|ZFIN ID: ZDB-PUB-110429-22|
Fine-tuning of Hh signaling by the RNA-binding protein Quaking to control muscle development
Lobbardi, R., Lambert, G., Zhao, J., Geisler, R., Kim, H.R., and Rosa, F.M.
|Source:||Development (Cambridge, England) 138(9): 1783-1794 (Journal)|
|Registered Authors:||Geisler, Robert, Kim, Rosemary, Lambert, Guillaume, Rosa, Frederic, Zhao, Jue|
|Keywords:||quaking, hedgehog, Gli2a, muscle specification, RNA-binding protein, zebrafish|
|PubMed:||21447554 Full text @ Development|
Lobbardi, R., Lambert, G., Zhao, J., Geisler, R., Kim, H.R., and Rosa, F.M. (2011) Fine-tuning of Hh signaling by the RNA-binding protein Quaking to control muscle development. Development (Cambridge, England). 138(9):1783-1794.
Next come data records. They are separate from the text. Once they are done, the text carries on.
-- ==== Sys2Proof/Laws/Word.lean ====
section
/-! SUPPORT. A word is its two bytes, and its two bytes are the word. -/

namespace Sys2Proof

theorem word_toNat (hi lo : Byte) : (word hi lo).toNat = 256 * hi.toNat + lo.toNat := by
  have := lo.isLt
  simp only [word, BitVec.toNat_append]
  rw [Nat.shiftLeft_eq, Nat.mul_comm, ← Nat.two_pow_add_eq_or_of_lt this]

theorem loByte_toNat (w : Word) : (loByte w).toNat = w.toNat % 256 := by simp [loByte]

theorem hiByte_toNat (w : Word) : (hiByte w).toNat = w.toNat / 256 := by
  have := w.isLt
  simp only [hiByte, BitVec.toNat_setWidth, BitVec.toNat_ushiftRight, Nat.shiftRight_eq_div_pow]
  omega

@[simp] theorem word_hiByte_loByte (w : Word) : word (hiByte w) (loByte w) = w := by
  apply BitVec.eq_of_toNat_eq
  rw [word_toNat, hiByte_toNat, loByte_toNat]
  omega

@[simp] theorem loByte_word (hi lo : Byte) : loByte (word hi lo) = lo := by
  have := lo.isLt
  apply BitVec.eq_of_toNat_eq
  rw [loByte_toNat, word_toNat]
  omega

@[simp] theorem hiByte_word (hi lo : Byte) : hiByte (word hi lo) = hi := by
  have := lo.isLt
  apply BitVec.eq_of_toNat_eq
  rw [hiByte_toNat, word_toNat]
  omega

end Sys2Proof
end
ABSTRACTThe development of the different muscles within the somite is a complex process that involves the Hedgehog (Hh) signaling pathway. To specify the proper number of muscle cells and organize them spatially and temporally, the Hh signaling pathway needs to be precisely regulated at different levels, but only a few factors external to the pathway have been described. Here, we report for the first time the role of the STAR family RNA-binding protein Quaking A (QkA) in somite muscle development. We show in zebrafish that the loss of QkA function affects fast muscle fiber maturation as well as Hh-induced muscle derivative specification and/or morphogenesis. Mosaic analysis reveals that fast fiber maturation depends on the activity of QkA in the environment of fast fiber progenitors. We further show that Hh signaling requires QkA activity for muscle development. By an in silico approach, we screened the 3'UTRs of known Hh signaling component mRNAs for the Quaking response element and found the transcription factor Gli2a, a known regulator of muscle fate development. Using destabilized GFP as a reporter, we show that the gli2a mRNA 3'UTR is a functional QkA target. Consistent with this notion, the loss of QkA function rescued slow muscle fibers in yot mutant embryos, which express a dominant-negative Gli2a isoform. Thus, our results reveal a new mechanism to ensure muscle cell fate diversity by fine-tuning of the Hh signaling pathway via RNA-binding proteins.